For a while Lisa and I told no one. We’d suppress our cries to try to show Sam, now four years old, that we were OK. As soon as he was napping or sleeping, we’d cry until the tears ran out. Every morning I woke up believing it was a nightmare. I was in a daze; the world had stopped making sense. Why was this happening to my son? So many dreams were being shattered at once about his life and his future. I felt my vision narrowing as the grief took over. Jamison was slipping away. He stopped recognizing us or acknowledging our comings and goings. It was unbearable.
I called my parents, living in Virginia, and said, “I need you right now.” They arrived the next day. When I met them at their hotel, I fell into their arms and wept. They would give Sam love and care while Lisa and I figured out what the hell we were going to do for Jamison.Autism had arrived.
Dr. Lynne Mielke greeted us in the waiting room of her office. She looked with concern at Jamison; he was doubled over on a small ottoman in the waiting room, applying pressure to his gut, as he often did. “Poor baby,” she exclaimed, “his belly must really be hurting him.” Lisa and I looked at each other, puzzled. We’d never thought about that simple explanation. It would be the first of many things Dr. Mielke would teach us about what had actually happened to our son.
Lisa had dragged herself to the computer first, while I still wallowed in misery. She started reading. “You need to read this stuff; kids are recovering!” she yelled at me. I finally joined her. Recovery? That certainly sounded better than the prognosis from UCSF. We set up two computers, side by side, in a narrow home office so we could research together. Two Stanford geeks, putting their well-honed research skills to work. There we sat, late into the night or into the morning, rubbing elbows and comparing notes, for weeks on end.
The things we learned challenged all of our beliefs. We learned there were two camps in the autism world. In the first camp, autism was a genetic condition, sort of like Down syndrome. If you had autism, you always would. Parents would be well served to accept their child’s fate and maximize the joy in life that they could. The second camp was the opposite. Autism was an environmental illness, mostly (but not only) caused by a recent massive uptick in the number of vaccines given to kids. Autism was essentially a label for a set of symptoms that included many other “comorbid” conditions, such as allergies, gut distress, poor sleep, and malnutrition. If you treated many of these physical symptoms, some or all of the things we call autism could disappear. Recovery from autism was very possible in this world, and there were doctors claiming that they were doing just that: recovering children with autism.
This information was deeply disturbing and confusing. Naively, we returned to our pediatrician and UCSF with this newfound research. They told us everything we were reading about vaccines and special diets was nonsense. We didn’t understand. Both sides couldn’t be right. How could there be experts telling us something that wasn’t true? What the hell was going on?

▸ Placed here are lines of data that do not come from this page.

-- ==== Sys2Proof/Word.lean ====
section
/-! DEFINITION. The machine's words and the fixed-width fields cut from them (spec/00_scope.md R7 to R10, R13). -/

namespace Sys2Proof

/-- One 16-bit machine word: a register value, a memory word, an instruction (R7). All arithmetic wraps. -/
abbrev Word := BitVec 16

/-- A word address in main memory, 0..8191 (R8); also the program counter's value (R33). -/
abbrev Addr := BitVec 13

/-- A 3-bit register field, 0..7 (R9). -/
abbrev RegId := BitVec 3

/-- A 3-bit opcode field (R10). -/
abbrev Opcode := BitVec 3

/-- The 4-bit function selector of a register-form word (spec/30_encoding.md R123). -/
abbrev Func := BitVec 4

/-- The raw 7-bit field of an immediate-form word (spec/30_encoding.md R124). -/
abbrev Imm7 := BitVec 7

/-- The 13-bit address field of a jump-form word (spec/30_encoding.md R125). -/
abbrev Addr13 := BitVec 13

/-- `MEM_SIZE` (R8): main memory holds 8192 words. -/
abbrev memSize : Nat := 8192

end Sys2Proof
end

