-- ==== Sys2Proof/Machine/Flags.lean ====
section
/-! DEFINITION. The machine has no status flags, condition codes or predicate registers (spec/10_state.md R35). A comparison's
result is a word written to a general register; this is the one computation of it. -/

namespace Sys2Proof.Machine

/-- 1 if `a` is less than `b` as two's-complement numbers, else 0 (spec/41_register_form.md R174, spec/42_immediate_form.md
R191; signed as the document says, spec/90_conflicts.md C3, log 12). -/
def signedLess (a b : Word) : Word := if a.toInt < b.toInt then 1#16 else 0#16

end Sys2Proof.Machine
end

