-- ==== Sys2Proof/Machine/Dispatch.lean ====
section
/-! DEFINITION. Dispatch (spec/40_step.md R153): one arm per instruction, each one call of its meaning. -/

namespace Sys2Proof.Machine

def exec (i : Instr) (s : State) : Host.Outcome State Fault Refusal :=
  match i with
  | .add d a b => Sys2Proof.Machine.execAdd d a b s
  | .sub d a b => Sys2Proof.Machine.execSub d a b s
  | .or d a b => Sys2Proof.Machine.execOr d a b s
  | .and d a b => Sys2Proof.Machine.execAnd d a b s
  | .slt d a b => Sys2Proof.Machine.execSlt d a b s
  | .jr a _ => Sys2Proof.Machine.execJr a s
  | .addi t r imm => Sys2Proof.Machine.execAddi t r imm s
  | .j target => Sys2Proof.Machine.execJ target s
  | .jal target => Sys2Proof.Machine.execJal target s
  | .lw t r imm => Sys2Proof.Machine.execLw t r imm s
  | .sw t r imm => Sys2Proof.Machine.execSw t r imm s
  | .jeq a b imm => Sys2Proof.Machine.execJeq a b imm s
  | .slti t r imm => Sys2Proof.Machine.execSlti t r imm s
  | .undef5 _ _ _ => Sys2Proof.Machine.execUndef5 s
  | .undef6 _ _ _ => Sys2Proof.Machine.execUndef6 s
  | .undef7 _ _ _ => Sys2Proof.Machine.execUndef7 s
  | .undef9 _ _ _ => Sys2Proof.Machine.execUndef9 s
  | .undef10 _ _ _ => Sys2Proof.Machine.execUndef10 s
  | .undef11 _ _ _ => Sys2Proof.Machine.execUndef11 s
  | .undef12 _ _ _ => Sys2Proof.Machine.execUndef12 s
  | .undef13 _ _ _ => Sys2Proof.Machine.execUndef13 s
  | .undef14 _ _ _ => Sys2Proof.Machine.execUndef14 s
  | .undef15 _ _ _ => Sys2Proof.Machine.execUndef15 s

end Sys2Proof.Machine
end

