-- ==== Sys2Proof/Laws/Encoding.lean ====
section
/-! SUPPORT. The encoder's words field by field. -/

namespace Sys2Proof

theorem fields_registerForm (f : Func) (d a b : RegId) :
    opcodeField (encodeRegisterForm f d a b) = 0#3 ∧ regAField (encodeRegisterForm f d a b) = a ∧
    regBField (encodeRegisterForm f d a b) = b ∧ regDstField (encodeRegisterForm f d a b) = d ∧
    funcField (encodeRegisterForm f d a b) = f := by
  refine ⟨?_, ?_, ?_, ?_, ?_⟩ <;> ext i hi <;>
    simp only [encodeRegisterForm, opcodeField, regAField, regBField, regDstField, funcField, BitVec.getElem_extractLsb',
      BitVec.getLsbD_append] <;>
    (try rw [← BitVec.getLsbD_eq_getElem hi]) <;> interval_cases i <;> simp

theorem fields_immediateForm (op : Opcode) (t s : RegId) (imm : Imm7) :
    opcodeField (encodeImmediateForm op t s imm) = op ∧ regAField (encodeImmediateForm op t s imm) = s ∧
    regBField (encodeImmediateForm op t s imm) = t ∧ imm7Field (encodeImmediateForm op t s imm) = imm := by
  refine ⟨?_, ?_, ?_, ?_⟩ <;> ext i hi <;>
    simp only [encodeImmediateForm, opcodeField, regAField, regBField, imm7Field, BitVec.getElem_extractLsb',
      BitVec.getLsbD_append] <;>
    (try rw [← BitVec.getLsbD_eq_getElem hi]) <;> interval_cases i <;> simp

theorem fields_jumpForm (op : Opcode) (target : Addr13) :
    opcodeField (encodeJumpForm op target) = op ∧ addr13Field (encodeJumpForm op target) = target := by
  refine ⟨?_, ?_⟩ <;> ext i hi <;>
    simp only [encodeJumpForm, opcodeField, addr13Field, BitVec.getElem_extractLsb', BitVec.getLsbD_append] <;>
    (try rw [← BitVec.getLsbD_eq_getElem hi]) <;> interval_cases i <;> simp

end Sys2Proof
end

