/-! Instructions: one or two steps each (sections 2.2 to 2.5). -/

theorem test_add_wraps : after (·.reg 3#3) (exec (.add 3#3 1#3 2#3) (plain 4#13 0xFFFF#16 2#16 0#16 [])) = some 1#16 := by decide
theorem test_sub_wraps : after (·.reg 3#3) (exec (.sub 3#3 1#3 2#3) (plain 4#13 0#16 1#16 0#16 [])) = some 0xFFFF#16 := by decide
theorem test_or : after (·.reg 3#3) (exec (.or 3#3 1#3 2#3) (plain 4#13 0xF0#16 0xF0F#16 0#16 [])) = some 0xFFF#16 := by decide
theorem test_and : after (·.reg 3#3) (exec (.and 3#3 1#3 2#3) (plain 4#13 0xF0#16 0xF3F#16 0#16 [])) = some 0x30#16 := by decide
theorem test_slt_signed :
    after (·.reg 3#3) (exec (.slt 3#3 1#3 2#3) (plain 4#13 0x8000#16 0x7FFF#16 0#16 [])) = some 1#16 ∧
    after (·.reg 3#3) (exec (.slt 3#3 1#3 2#3) (plain 4#13 0x7FFF#16 0x8000#16 0#16 [])) = some 0#16 := by decide
theorem test_jr_wraps : after (·.pc) (exec (.jr 1#3 0#6) (plain 4#13 0x2002#16 0#16 0#16 [])) = some 2#13 := by decide
theorem test_jr_halts :
    after (fun s => (s.pc, s.halted)) (exec (.jr 1#3 0#6) (plain 10#13 0x200A#16 0#16 0#16 [])) = some (10#13, true) := by decide
theorem test_undef5_nop : after (·.pc) (exec (.undef5 3#3 1#3 2#3) (plain 4#13 1#16 2#16 0#16 [])) = some 5#13 := by decide
theorem test_undef15_nop_wraps : after (·.pc) (exec (.undef15 7#3 7#3 7#3) (plain 8191#13 1#16 2#16 0#16 [])) = some 0#13 := by
  decide
theorem test_undef5_refused :
    exec (.undef5 0#3 0#3 0#3) { State.reset with undefFunc := .refuse } = .refused .undefinedFunction := rfl
theorem test_addi_wraps : after (·.reg 2#3) (exec (.addi 2#3 1#3 1#7) (plain 4#13 0x7FFF#16 0#16 0#16 [])) = some 0x8000#16 := by
  decide
theorem test_addi_negative : after (·.reg 1#3) (exec (.addi 1#3 0#3 0x40#7) State.reset) = some 0xFFC0#16 := by decide
theorem test_slti_signed :
    after (·.reg 2#3) (exec (.slti 2#3 1#3 0x40#7) (plain 4#13 0xFFBF#16 0#16 0#16 [])) = some 1#16 ∧
    after (·.reg 2#3) (exec (.slti 2#3 1#3 0x40#7) (plain 4#13 0xFFC0#16 0#16 0#16 [])) = some 0#16 := by decide
theorem test_lw_wraps :
    after (·.reg 2#3) (exec (.lw 2#3 1#3 5#7) (plain 4#13 8190#16 0#16 0#16 [(3, 0x0BAD#16)])) = some 0x0BAD#16 := by decide
theorem test_lw_register_zero_still_loads :
    after (fun s => (s.reg 0#3, s.events, s.cache))
      (exec (.lw 0#3 0#3 9#7)
        { State.reset with mem := [(9, 0x1234#16)], cache := .oneLevel ⟨⟨2, 1, 1⟩, [[], []]⟩ }) =
      some (0#16, [⟨.L1, .MISS, 0#13, 9#13, 1⟩], .oneLevel ⟨⟨2, 1, 1⟩, [[], [⟨4, [0x1234#16]⟩]]⟩) := by decide
theorem test_sw_stores :
    after (·.mem) (exec (.sw 2#3 1#3 0x7F#7) (plain 4#13 0#16 0xBEEF#16 0#16 [])) = some [(8191, 0xBEEF#16)] := by decide
theorem test_sw_zero_unlists :
    after (·.mem) (exec (.sw 0#3 0#3 3#7) (plain 4#13 0#16 0#16 0#16 [(3, 0x0BAD#16)])) = some [] := by decide
theorem test_jeq_taken : after (·.pc) (exec (.jeq 1#3 2#3 3#7) (plain 10#13 0x1234#16 0x1234#16 0#16 [])) = some 14#13 := by decide
theorem test_jeq_not_taken_wraps : after (·.pc) (exec (.jeq 1#3 0#3 0#7) (plain 8191#13 1#16 0#16 0#16 [])) = some 0#13 := by
  decide
theorem test_j_halts :
    after (fun s => (s.pc, s.halted)) (exec (.j 8191#13) (plain 8191#13 0#16 0#16 0#16 [])) = some (8191#13, true) := by decide
theorem test_jal_links_before_halting :
    after (fun s => (s.reg 7#3, s.pc, s.halted)) (exec (.jal 5#13) (plain 5#13 0#16 0#16 0#16 [])) =
      some (6#16, 5#13, true) := by decide
theorem test_jal_link_unreduced :
    after (fun s => (s.reg 7#3, s.pc)) (exec (.jal 0#13) (plain 8191#13 0#16 0#16 0#16 [])) = some (0x2000#16, 0#13) := by decide

/-! The cache controller (sections 2.6 to 2.8, 3). -/

theorem test_decomposition :
    [(13#13, (⟨16, 2, 4⟩ : LevelConfig)), (8191#13, ⟨12, 1, 3⟩), (10#13, ⟨6, 2, 1⟩)].map
      (fun p => (p.2.rowCount, blockIdOf p.2 p.1, rowIndexOf p.2 p.1, tagOf p.2 p.1, offsetOf p.2 p.1)) =
      [(2, 3, 1, 1, 1), (4, 2730, 2, 682, 1), (3, 10, 1, 3, 0)] := by decide
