-- ==== Sys2Proof/Machine/Ops.lean ====
section
/-! DEFINITION. Operations shared by every chapter: time, output, free values, status codes, argument layout, the error
log, growth rings and trace, the flight journal, and the events and responses of a mailbox channel. -/

namespace Sys2Proof.Machine

/-- A step that always answers a next state. -/
abbrev Outcome := Host.Outcome State Fault Refusal

/-! ### Time, output, free values -/

/-- The state at the instant `t`: Cambium time never runs backwards.
Log entries 1 (DESIGN CHOICE), 2 (DESIGN CHOICE), 8 (DESIGN CHOICE). -/
def State.at (s : State) (t : Nat) : State := { s with now := max s.now t }

/-- Something sent outward. Log entry 4 (DESIGN CHOICE). -/
def emit (e : Emit) (s : State) : State := { s with out := s.out ++ [e] }

/-- The next free number, and the state that has drawn it. Log entries 4 (DESIGN CHOICE), 5 (DESIGN CHOICE). -/
def drawNat (s : State) : Nat × State := (Config.freeNat s.free, { s with free := s.free + 1 })

/-- `n` free bytes, and the state that has drawn them. Log entries 4 (DESIGN CHOICE), 5 (DESIGN CHOICE). -/
def drawBytes (n : Nat) (s : State) : Bytes × State :=
  ((List.range n).map fun i => Config.freeByte (s.free + i), { s with free := s.free + n })

/-- A 32-bit counter that saturates (12 R351). -/
def sat32 (n : Nat) : Nat := min n 0xFFFFFFFF

/-! ### Status codes (00 Table 0-5) -/

def stOk : Nat := 0x0000
def stAccepted : Nat := 0x0001
def stBadArg : Nat := 0x0100
def stNoResource : Nat := 0x0200
def stNoCapacity : Nat := 0x0201
def stBusy : Nat := 0x0300
def stAccessDenied : Nat := 0x0400
def stPoisoned : Nat := 0x0500
def stIntegrityFail : Nat := 0x0501
def stLinkDown : Nat := 0x0600
def stVcWedged : Nat := 0x0601
def stNoRoute : Nat := 0x0602
def stPeerReset : Nat := 0x0700
def stTimeout : Nat := 0x0800
def stAuthRefused : Nat := 0x0F00

/-- A code whose high byte is 0x00 is success (00 R12). -/
def isSuccess (status : Nat) : Bool := status / 256 == 0

/-! ### Layout of arguments and results (02 R40) -/

/-- The first multiple of `a` at or after `off`. -/
def alignUp (off a : Nat) : Nat := (off + a - 1) / a * a

/-- The fields of an argument block: `(size, alignment)` each; none where the block is short, a skipped byte is not
zero, or a byte beyond the last field is not zero. -/
def parseFields : List (Nat × Nat) → Bytes → Nat → Option (List Bytes)
  | [], b, off => if zeroAt b off (b.length - off) then some [] else none
  | (n, a) :: fs, b, off =>
    let o := alignUp off a
    if o + n ≤ b.length ∧ zeroAt b off (o - off) = true then
      match parseFields fs b (o + n) with
      | some vs => some (slice b o n :: vs)
      | none => none
    else none

/-- The numeric fields of an argument block, each of its own size and alignment. -/
def parseArgs (sizes : List Nat) (b : Bytes) : Option (List Nat) :=
  (parseFields (sizes.map fun n => (n, n)) b 0).map fun vs => vs.map ofLe

/-- Fields laid out one after the other, `(size, alignment, bytes)` each, from the bytes already laid out. -/
def packFields : List (Nat × Nat × Bytes) → Bytes → Bytes
  | [], b => b
  | (n, a, v) :: fs, b => packFields fs (b ++ zeros (alignUp b.length a - b.length) ++ fit n v)

/-- Bytes padded with zeros to a multiple of 4. -/
def pad4 (b : Bytes) : Bytes := fit (alignUp b.length 4) b

/-- Numeric fields, `(size, value)` each, at their natural alignment, padded to a multiple of 4. -/
def packArgs (fs : List (Nat × Nat)) : Bytes :=
  pad4 (packFields (fs.map fun f => (f.1, f.1, leBytes f.1 f.2)) [])

/-! ### The error log (13 R413, R414) -/

/-- Oldest entries dropped until at most `n` remain. -/
def keepLast {α : Type} (n : Nat) (l : List α) : List α := l.drop (l.length - n)

/-- An entry of the Cambium error log. -/
def logErr (code island : Nat) (data : Bytes) (s : State) : State :=
  let c := s.cmb
  let resets := c.inReset || c.restarting || c.crownPending.isSome || c.devicePending.isSome || !c.boughPending.isEmpty
  let flags := bit 0 (s.obs.cut.st == .taken) + bit 1 resets
  let b := leBytes 8 s.now ++ leBytes 4 c.logNext ++ leBytes 2 code ++ leBytes 1 island ++ leBytes 1 flags
    ++ leBytes 4 s.root.bootCount ++ fit 12 data
  let full := decide (2048 ≤ c.log.length)
  { s with cmb := { c with
      log := keepLast 2048 (c.log ++ [{ index := c.logNext, bytes := b }])
      logNext := (c.logNext + 1) % 2 ^ 32
      logLost := if full then sat32 (c.logLost + 1) else c.logLost } }

/-! ### Growth rings and trace buffers (12 R356 to R361) -/

/-- The island of an observed unit (Table 12-1). -/
def unitIsland (u : Nat) : Nat :=
  if u < 64 then u / 4
  else if u = 64 then 30
  else if u < 73 then u - 65 + 16
  else if u < 75 then u - 73 + 36
  else if u < 81 then u - 75 + 24
  else 33

/-- The record types that growth rings take (Table 12-6). -/
def inRing (ty : Nat) : Bool := (2 ≤ ty && ty ≤ 0x0C) || ty == 0x10 || ty == 0x11

/-- The 16 bytes of a trace record (R356). -/
def traceBytes (time ty u aux data : Nat) : Bytes :=
  leBytes 8 time ++ leBytes 1 ty ++ leBytes 1 u ++ leBytes 2 aux ++ leBytes 4 data

/-- A unit writes a record: to its growth ring (R361) and, while trace is enabled for its island, to its buffer
(R358, R359). -/
def traceRec (u ty aux data : Nat) (s : State) : State :=
  let b := traceBytes s.now ty u aux data
  let o := s.obs
  let o := if inRing ty then { o with rings := tset u ((b :: tgetD u [] o.rings).take 256) o.rings } else o
  let o :=
    if o.traceMask.testBit (unitIsland u) then
      let buf := tgetD u [] o.bufs
      if buf.length < 4096 then { o with bufs := tset u (buf ++ [(s.now, b)]) o.bufs }
      else { o with lostRecs := tset u (tgetD u 0 o.lostRecs + 1) o.lostRecs }
    else o
  { s with obs := o }

/-! ### Reserved regions (07 Table 7-1) -/

/-- Bytes of a granule. -/
def granuleBytes : Nat := 0x200000

/-- Granules of the device. -/
def totalGranules : Nat := 73728

/-- The device address of the crash-dump region. -/
def crashBase : Nat := 1024 * granuleBytes

/-- The device address of the journal region. -/
def journalBase : Nat := 1280 * granuleBytes

/-- The bytes of the journal region in force. -/
def journalBytes (s : State) : Nat := s.mm.journalMib * 0x100000

/-- The device address of the trace region. -/
def traceBase (s : State) : Nat := journalBase + journalBytes s

/-- The device address of the spill rings. -/
def spillBase (s : State) : Nat := traceBase s + 512 * granuleBytes

/-- The granules of the reserved regions in force. -/
def reservedGranules (s : State) : Nat := 1024 + 256 + s.mm.journalMib / 2 + 512 + s.mm.spillGranules

/-- Device memory written at a device address, without regard to lines. -/
def rawWrite (a : Nat) (b : Bytes) (s : State) : State :=
  { s with mm := { s.mm with bytes := Mem.write 0 s.mm.bytes a b } }

/-- Device memory read at a device address, without regard to lines. -/
def rawRead (s : State) (a n : Nat) : Bytes := Mem.read 0 s.mm.bytes a n

/-! ### The flight journal (13 R405 to R408) -/

/-- A record's bytes: the header of Table 13-7 and its body padded to a multiple of 16. -/
def journalRecord (time seq ty island : Nat) (body : Bytes) : Bytes :=
  let n := alignUp body.length 16
  leBytes 8 time ++ leBytes 4 seq ++ leBytes 1 ty ++ leBytes 1 island ++ leBytes 2 n ++ fit n body

/-- A record placed in the region: at the next offset, or at the region's beginning where it would run past the end.
Log entry 117 (DEDUCED). -/
def journalPlace (b : Bytes) (s : State) : State :=
  let off := if s.fjr.next + b.length ≤ journalBytes s then s.fjr.next else 0
  let kept := s.fjr.hist.filter fun e => decide (e.1 + e.2.length ≤ off ∨ off + b.length ≤ e.1)
  let hist := if [1, 7, 8].contains (u8At b 12) then (off, b) :: kept else kept
  { rawWrite (journalBase + off) b s with fjr := { s.fjr with next := off + b.length, hist := hist } }

/-- The journal writes a record stamped `time` by an island (R406). A record that finds the buffer full is lost
(R408). -/
def journalAt (time ty island : Nat) (body : Bytes) (s : State) : State :=
  let j := s.fjr
  if !j.recording then s
  else
    let b := journalRecord time j.seq ty island body
    if j.held && decide (0x40000 < (j.buffer.flatten).length + b.length) then
      { s with fjr := { j with lost := j.lost + 1, lostTime := if j.lost = 0 then time else j.lostTime } }
    else
      let s := { s with fjr := { j with seq := (j.seq + 1) % 2 ^ 32 } }
      if j.held then { s with fjr := { s.fjr with buffer := s.fjr.buffer ++ [b] } }
      else journalPlace b s

/-- The journal writes a record stamped now. -/
def journal (ty island : Nat) (body : Bytes) (s : State) : State := journalAt s.now ty island body s

/-! ### Mailbox channels (chapter 02) -/

/-- A channel. -/
def chan (s : State) (ch : Fin 130) : Chan := vget s.root.chans ch

/-- The state with a channel replaced. -/
def setChan (ch : Fin 130) (c : Chan) (s : State) : State :=
  { s with root := { s.root with chans := vset s.root.chans ch c } }

/-- The state with a channel changed. -/
def modChan (ch : Fin 130) (f : Chan → Chan) (s : State) : State := setChan ch (f (chan s ch)) s

/-- The function that maps a channel. -/
def chanRequester (ch : Fin 130) : Requester :=
  if ch.val = 0 then .pf else if ch.val = 1 then .smb else .vf (finOf 128 (ch.val - 2))

/-- The channel of partition `n`. -/
def partChan (n : Fin 128) : Fin 130 := finOf 130 (n.val + 2)

/-- The channel interrupt (R33). Log entry 28 (DESIGN CHOICE). -/
def channelIrq (ch : Fin 130) (s : State) : State :=
  if ch.val = 1 then emit .smbAlert { s with root := { s.root with smbAlert := true } }
  else emit (.msix (chanRequester ch) 0) s

/-- A completion event (Table 2-9). -/
def eventBytes (ticket cmd status time : Nat) : Bytes :=
  leBytes 4 ticket ++ leBytes 2 cmd ++ leBytes 2 status ++ leBytes 8 time

/-- Root writes an event at HEAD, or holds it while the queue is full (R45, R47). -/
def pushEvent (ch : Fin 130) (b : Bytes) (s : State) : State :=
  let c := chan s ch
  if (c.head + 1) % 64 = c.tail ∨ c.held ≠ [] then setChan ch { c with held := c.held ++ [b] } s
  else
    let s := setChan ch { c with evq := tset c.head b c.evq, head := (c.head + 1) % 64 } s
    if c.eventEn then channelIrq ch s else s

/-- A request's command code. -/
def Request.cmd (r : Request) : Nat := u16At r.bytes 0

/-- A request's AUTH flag. -/
def Request.auth (r : Request) : Bool := (u16At r.bytes 2).testBit 0

/-- A request's arguments. -/
def Request.args (r : Request) : Bytes := slice r.bytes 32 (u16At r.bytes 8)

/-- The response to a request (Table 2-7), tagged when the request was accepted with AUTH 1 (R50): a request that its frame or
its code failed was never accepted, and its response carries no tag. Log entry 22 (DEDUCED). -/
def responseBytes (ch : Fin 130) (r : Request) (status ticket now : Nat)
    (result : Bytes) : Bytes :=
  let res := pad4 result
  let flags := bit 0 r.tagKey.isSome + bit 1 (decide (ticket ≠ 0))
  let b := leBytes 2 r.cmd ++ leBytes 2 status ++ slice r.bytes 4 4 ++ leBytes 2 res.length ++ leBytes 2 flags
    ++ leBytes 4 ticket ++ (if r.tagKey.isSome then slice r.bytes 16 8 else zeros 8) ++ leBytes 8 now ++ res
  match r.tagKey with
  | some k => b ++ cmac k (leBytes 2 ch.val ++ leBytes 2 0x8000 ++ b)
  | none => b

/-- A channel reaches DONE with a response (R37): the growth ring's MBX record, the interrupt. -/
def finishChannel (ch : Fin 130) (rsp : Bytes) (cmd status : Nat) (s : State) : State :=
  let c := chan s ch
  let s := setChan ch { c with rsp := rsp, st := .done } s
  let s := traceRec 64 0x0B ch.val (cmd + 0x10000 * (if status = stAuthRefused then 0 else status)) s
  if c.doneEn then channelIrq ch s else s

/-- The response of a command that Root answers itself. -/
def respond (ch : Fin 130) (r : Request) (status ticket : Nat) (result : Bytes)
    (s : State) : State :=
  finishChannel ch (responseBytes ch r status ticket s.now result) r.cmd status s

/-- A ticket of a channel. -/
def findTicket (s : State) (ch : Fin 130) (num : Nat) : Option Ticket :=
  (chan s ch).tickets.find? fun k => k.num = num

/-- A long command ends: its ticket takes the final status and the result, and its event is written (R45). -/
def finishTicket (ch : Fin 130) (num status : Nat) (result : Bytes) (s : State) : State :=
  match findTicket s ch num with
  | some k =>
    if k.final = none then
      let done : Ticket := { k with final := some status, result := if isSuccess status then pad4 result else [],
                                    doneAt := s.now, work := .event }
      let s := modChan ch (fun c => { c with tickets := c.tickets.map fun x => if x.num = num then done else x }) s
      pushEvent ch (eventBytes num k.cmd status s.now) s
    else s
  | none => s

/-- A ticket of a channel, by channel number and ticket number. -/
abbrev TicketRef := Fin 130 × Nat

/-- The ticket that a subsystem waits on ends, if there is one. -/
def finishRef (ref : Option TicketRef) (status : Nat) (result : Bytes) (s : State) : State :=
  match ref with
  | some (ch, num) => finishTicket ch num status result s
  | none => s

end Sys2Proof.Machine
end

As Lisa and I read, researched, talked, listened, and considered the arguments and information coming at us, what we came to was this: The “autism is genetic” story didn’t make sense. There is no “autism gene,” and the genetic research done up to that point provided no answers and still doesn’t today. Moreover, the rate of autism has reached epidemic levels, and there’s no such thing as a “genetic epidemic.” Mark Blaxill, an autism parent, said it well, “You can’t explain all of this as a genetic disorder since the dawn of time.”[i] There had to be a cause.
The second camp—that autism is primarily environmental—made so much more sense to us. Jamie was so sick all the time! We’d watched him decline, time and again, after vaccine appointments. We went back over his pediatric appointment history and the symptoms we’d seen emerge; they corresponded completely. The parent stories we were reading online sounded exactly like Jamie’s story, and many parents were also reporting their children were recovering, once they found the right type of doctor, usually a “Defeat Autism Now!” or “DAN!” doctor. We chose to see the DAN! doctor closest to our California home, Dr. Lynne Mielke down the road in Pleasanton.
The American Academy of Pediatrics (AAP) has never recognized that children can recover from autism. In 2004 DAN! doctors were viewed as medical outcasts and shunned by the mainstream community. This made us very wary. We’d see Dr. Mielke, but we’d proceed with extreme caution; the last thing we wanted to do was cause Jamison additional harm. What if the UCSF doctors and our pediatrician were right? What if it was all quackery?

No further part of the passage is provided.